The GMFM-88 was designed and validated as a responsive measure of change over time. An important consideration in the development of the GMFM-66 was that responsiveness should be maintained. This was assessed at the time of development, and Wang and Yang14 have since concluded that the responsiveness of the GMFM-66 is actually superior to that of the GMFM-88. This property makes it particularly useful for measuring the effect of intervention programmes.

Additional advantages of the GMFM-66 over the GMFM-88 include the interval properties of the scale that allow improved interpretability of a total score and change scores, the decreased time needed to administer the 66 items, the ability to obtain a score even when not all of the items are tested, the availability of a computer program for scoring, and the ordering of items according to difficulty on item maps.

As a test of the rigor of the Rasch method, a computer simulation exercise was undertaken to determine the minimum number of items that would be required to obtain a valid estimate of gross motor ability.
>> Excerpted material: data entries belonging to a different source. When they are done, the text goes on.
-- ==== Sys2Proof/Laws/Exec.lean ====
section
/-! SUPPORT. What an instruction can do, said once over all of them (`exec_shape`): the flags, the link register and the
model's counters are prepared, then one destination at most is written. -/

namespace Sys2Proof.Machine

/-- `s` with other flags, counters and R6. -/
def State.prepared (s : State) (T C Z : Bool) (fc cy : Nat) (l : Word) : State :=
  { s with t := T, c := C, z := Z, freeCount := fc, cycles := cy, r6 := l }

/-- The destination register of a form. -/
def Form.toReg : Form → Option Reg
  | .imm ri _ => some ri
  | .regs ri _ _ => some ri
  | .load ri _ => some ri
  | .store _ _ => none

/-- The stored address of a form. -/
def Form.toAddr : Form → Option Addr
  | .store _ a => some a
  | _ => none

/-- The cycles an instruction takes beyond the first: one for `lp` (70_reset_and_hazards.md R266). -/
def extraCycles : Instr → Nat
  | .lp _ _ => 1
  | _ => 0

/-- Everything an instruction other than `pfx` and `hlt` can have done. -/
def Shape (i : Instr) (s t : State) : Prop :=
  ∃ T C Z fc, (i.keepsFlags = true → T = s.t ∧ C = s.c ∧ Z = s.z) ∧
    ∃ p, p = s.prepared T C Z fc (s.cycles + extraCycles i) (if i.writesLink then s.nextPc else s.r6) ∧
      ((∃ r v, i.destReg = some r ∧ t = p.retire.writeReg r v) ∨
        (∃ a v, i.storeAddr = some a ∧ (s.ea a).toNat < s.dataWords ∧
          t = { p.retire with data := s.data.write (s.ea a).toNat v }) ∨
        (i.writesLink = false ∧ t = p.retire))

/-- An instruction that ends in `finish` has the shape. -/
theorem shape_of_finish {i : Instr} {f : Form} {s t : State} {T C Z : Bool} {fc cy : Nat} {l v : Word}
    (hr : i.destReg = f.toReg) (ha : i.storeAddr = f.toAddr)
    (hk : i.keepsFlags = true → T = s.t ∧ C = s.c ∧ Z = s.z) (hc : cy = s.cycles + extraCycles i)
    (hl : l = if i.writesLink then s.nextPc else s.r6)
    (h : finish (s.prepared T C Z fc cy l) (f.dest s) v = .next t) : Shape i s t := by
  subst hc hl
  refine ⟨T, C, Z, fc, hk, _, rfl, ?_⟩
  rcases finish_next h with ⟨r, hd, rfl⟩ | ⟨ea, hd, hea, rfl⟩
  · refine .inl ⟨r, v, ?_, rfl⟩
    cases f <;> simp_all [Form.dest, Form.toReg]
  · cases f with
    | store ri a =>
      cases hd
      exact .inr (.inl ⟨a, v, ha, hea, rfl⟩)
    | _ => cases hd

/-- An instruction that ends in `retire` has the shape. -/
theorem shape_of_retire {i : Instr} {s t : State} {T C Z : Bool} {fc cy : Nat}
    (hk : i.keepsFlags = true → T = s.t ∧ C = s.c ∧ Z = s.z) (hl : i.writesLink = false)
    (hc : cy = s.cycles + extraCycles i) (h : t = (s.prepared T C Z fc cy s.r6).retire) : Shape i s t :=
  ⟨T, C, Z, fc, hk, _, rfl, .inr (.inr ⟨hl, by rw [h, hc, hl]; rfl⟩)⟩

theorem aluAdd_shape {i : Instr} {f : Form} {s t : State} (hr : i.destReg = f.toReg) (ha : i.storeAddr = f.toAddr)
    (hk : i.keepsFlags = false) (hl : i.writesLink = false) (hc : extraCycles i = 0) (h : aluAdd f s = .next t) :
    Shape i s t := by
  obtain ⟨s1, s2, -, -, h⟩ := aluAdd_next.mp h
  exact shape_of_finish hr ha (fun e => by rw [hk] at e; cases e) (by rw [hc]; rfl) (by rw [hl]; rfl) h

theorem aluDad_shape {i : Instr} {f : Form} {s t : State} (hr : i.destReg = f.toReg) (ha : i.storeAddr = f.toAddr)
    (hk : i.keepsFlags = false) (hl : i.writesLink = false) (hc : extraCycles i = 0) (h : aluDad f s = .next t) :
    Shape i s t := by
  obtain ⟨s1, s2, -, -, h⟩ := aluDad_next.mp h
  exact shape_of_finish hr ha (fun e => by rw [hk] at e; cases e) (by rw [hc]; rfl) (by rw [hl]; rfl) h

theorem aluAdc_shape {i : Instr} {f : Form} {s t : State} (hr : i.destReg = f.toReg) (ha : i.storeAddr = f.toAddr)
    (hk : i.keepsFlags = false) (hl : i.writesLink = false) (hc : extraCycles i = 0) (h : aluAdc f s = .next t) :
    Shape i s t := by
  obtain ⟨s1, s2, -, -, h⟩ := aluAdc_next.mp h
  exact shape_of_finish hr ha (fun e => by rw [hk] at e; cases e) (by rw [hc]; rfl) (by rw [hl]; rfl) h

theorem aluDac_shape {i : Instr} {f : Form} {s t : State} (hr : i.destReg = f.toReg) (ha : i.storeAddr = f.toAddr)
    (hk : i.keepsFlags = false) (hl : i.writesLink = false) (hc : extraCycles i = 0) (h : aluDac f s = .next t) :
    Shape i s t := by
  obtain ⟨s1, s2, -, -, h⟩ := aluDac_next.mp h
  exact shape_of_finish hr ha (fun e => by rw [hk] at e; cases e) (by rw [hc]; rfl) (by rw [hl]; rfl) h

theorem aluSub_shape {i : Instr} {f : Form} {s t : State} (hr : i.destReg = f.toReg) (ha : i.storeAddr = f.toAddr)
    (hk : i.keepsFlags = false) (hl : i.writesLink = false) (hc : extraCycles i = 0) (h : aluSub f s = .next t) :
    Shape i s t := by
  obtain ⟨s1, s2, -, -, h⟩ := aluSub_next.mp h
  exact shape_of_finish hr ha (fun e => by rw [hk] at e; cases e) (by rw [hc]; rfl) (by rw [hl]; rfl) h

theorem aluRsb_shape {i : Instr} {f : Form} {s t : State} (hr : i.destReg = f.toReg) (ha : i.storeAddr = f.toAddr)
    (hk : i.keepsFlags = false) (hl : i.writesLink = false) (hc : extraCycles i = 0) (h : aluRsb f s = .next t) :
    Shape i s t := by
  obtain ⟨s1, s2, -, -, h⟩ := aluRsb_next.mp h
  exact shape_of_finish hr ha (fun e => by rw [hk] at e; cases e) (by rw [hc]; rfl) (by rw [hl]; rfl) h

theorem aluSbc_shape {i : Instr} {f : Form} {s t : State} (hr : i.destReg = f.toReg) (ha : i.storeAddr = f.toAddr)
    (hk : i.keepsFlags = false) (hl : i.writesLink = false) (hc : extraCycles i = 0) (h : aluSbc f s = .next t) :
    Shape i s t := by
  obtain ⟨s1, s2, -, -, h⟩ := aluSbc_next.mp h
  exact shape_of_finish hr ha (fun e => by rw [hk] at e; cases e) (by rw [hc]; rfl) (by rw [hl]; rfl) h

theorem aluDsc_shape {i : Instr} {f : Form} {s t : State} (hr : i.destReg = f.toReg) (ha : i.storeAddr = f.toAddr)
    (hk : i.keepsFlags = false) (hl : i.writesLink = false) (hc : extraCycles i = 0) (h : aluDsc f s = .next t) :
    Shape i s t := by
  obtain ⟨s1, s2, -, -, h⟩ := aluDsc_next.mp h
  exact shape_of_finish hr ha (fun e => by rw [hk] at e; cases e) (by rw [hc]; rfl) (by rw [hl]; rfl) h

theorem aluAnd_shape {i : Instr} {f : Form} {s t : State} (hr : i.destReg = f.toReg) (ha : i.storeAddr = f.toAddr)
    (hk : i.keepsFlags = false) (hl : i.writesLink = false) (hc : extraCycles i = 0) (h : aluAnd f s = .next t) :
    Shape i s t := by
  obtain ⟨s1, s2, -, -, h⟩ := aluAnd_next.mp h
  exact shape_of_finish hr ha (fun e => by rw [hk] at e; cases e) (by rw [hc]; rfl) (by rw [hl]; rfl) h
This exercise is described in the Gross Motor Function Measure User’s Manual11 and by Avery et al.12 The results demonstrate that as few as 13 items can provide an accurate estimate of the GMFM-66 score. On the basis of these findings researchers and clinicians have been eager to test fewer items to reduce even further the time involved for each assessment. There are, however, no guidelines for choosing an appropriate subset of the 66 items.

To provide a systematic method for the selection of items, an algorithmic approach was developed in the present study, in which children are assessed on a series of decision items that guide the therapist to a set of predefined items targeted to the individual child’s ability; once the item set appropriate to the individual’s ability is found, the remaining decision items are recorded as ‘not tested’. The score arrived at through this item-set method will be referred to as the GMFM-66 item set (GMFM-66-IS) score.

The purposes of the present study were to develop this algorithm to enable users to identify the appropriate subset of GMFM-66 items based on a child’s functional ability, and to examine the validity of this method using cross-sectional and longitudinal data. We aimed to answer the following questions: can the algorithmic method be used to obtain a valid GMFM-66-IS score for a single assessment; does the GMFM-66-IS score measure change over time in a similar way to the full GMFM-66 score (and do different item sets measure change differently); and can the algorithmic approach be used for children who are assessed with different item sets on different occasions?



Development sample

Data from the first GMFM-66 assessment of 228 adolescents participating in the Adolescent Study of Quality of Life, Movement and Exercise15 were used to develop the algorithmic approach; this sample will be referred to as the development sample. Fifty-four participants were excluded because they had a score of ‘not tested’ on the first decision item, leaving 174 participants in whom the algorithmic approach was piloted. Characteristics of this sample are found in Table I.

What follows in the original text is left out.